Küçücük kız çocuklarına rızaları soruluyor. Tacizci tecavüzcü babalar kurbanın rızası var diye tahliye ediliyor. Hepimiz kıyameti koparmadan, içimizden söylenerek olduğumuz yerden kıpırdamıyoruz. Halimiz yok. Çocuklar ve kadınlar, ilk gözden çıkarılacak olanlar nasılsa.

Çocuğunu terk eden sokağa atılmış gencecik bir kadını “canavar anne” ilan etmenin kolaylığı insanlık adına utanç verici değil mi? Annelik denilen o kutsal mertebeye yakıştırılmayan kadınlara hayat hakkı tanınmıyor işte.

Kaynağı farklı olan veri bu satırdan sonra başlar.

-- ==== Sys2Proof/Machine/Dispatch.lean ====
section
/-! DEFINITION. One arm per command: the call of its meaning (30_encoding.md R74). -/

namespace Sys2Proof.Machine

def exec (i : Instr) (s : State) : Host.Outcome State Fault Refusal :=
  match i with
  | .keyld var din => Sys2Proof.Machine.execKeyld var din s
  | .init dir din => Sys2Proof.Machine.execInit dir din s
  | .ad din => Sys2Proof.Machine.execAd din s
  | .adl len din => Sys2Proof.Machine.execAdl len din s
  | .enc din => Sys2Proof.Machine.execEnc din s
  | .encl len din => Sys2Proof.Machine.execEncl len din s
  | .dec din => Sys2Proof.Machine.execDec din s
  | .decl len din => Sys2Proof.Machine.execDecl len din s
  | .final => Sys2Proof.Machine.execFinal s
  | .rdtag => Sys2Proof.Machine.execRdtag s
  | .verify din => Sys2Proof.Machine.execVerify din s
  | .rawen => Sys2Proof.Machine.execRawen s
  | .ldsw idx din => Sys2Proof.Machine.execLdsw idx din s
  | .rdsw idx => Sys2Proof.Machine.execRdsw idx s
  | .perm nr => Sys2Proof.Machine.execPerm nr s

end Sys2Proof.Machine
end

İçine cin girdi diye ailecek oklavalarla dövülüp öldürülen kadını duymuşsunuzdur. Hep kadınları ziyaret eden cinlerin anlamını da hissediyorsunuzdur elbet. Hizadan çıkmış kadına cinli deniyor çünkü. Cinler erkeklere pek yanaşamıyor.

Beş kişilik bir erkek sürüsü sitelerinin bahçesinde bira içen kadınlara saldırıp onları yaralayabiliyor. Sosyal medyada bir süre sinmiş görünen adamın artık kadın cinayetlerinde, taciz tecavüz olaylarında nasıl haykırarak taraf tutmaya başladığını, mazlum kadınların nasıl sahtekârlıkla damgalandığını görüyoruz.

Pekiyi bir geziye katılan gazeteciler içinden Alçı’nın sivrilip onca zengin sabıkasına rağmen Özkök’ün gözden kaçmasını nasıl açıklayabiliriz? Kadın düşmanlığından başka bir şey olabilir mi? İstanbul Sözleşmesi’nden çıkarak kadın düşmanlığını açıkça teşvik eden hükümetin de büyük katkılarıyla patriyarka altın çağını yaşıyor.

Mizojini toplumumuzun en yerleşik, en yaygın hastalığıdır.

Yine de kadınlar sokakları şenlendiriyor. Başkaldırı ateşiyle ruh felci içindeki toplumu ısıtıyor, isyana çağırıyor. Onların cesareti, bu berbat hayatımızın çözüm yolunu gösteriyor. Kadın ve çocuklarını katledip, bunu örtbas ederek dörtnala ölüme koşan bir intihar kültünün çocukları olarak onlara kulak vermek zorundayız. Bir an evvel. Vakit yok. Bütün alametler belirdi.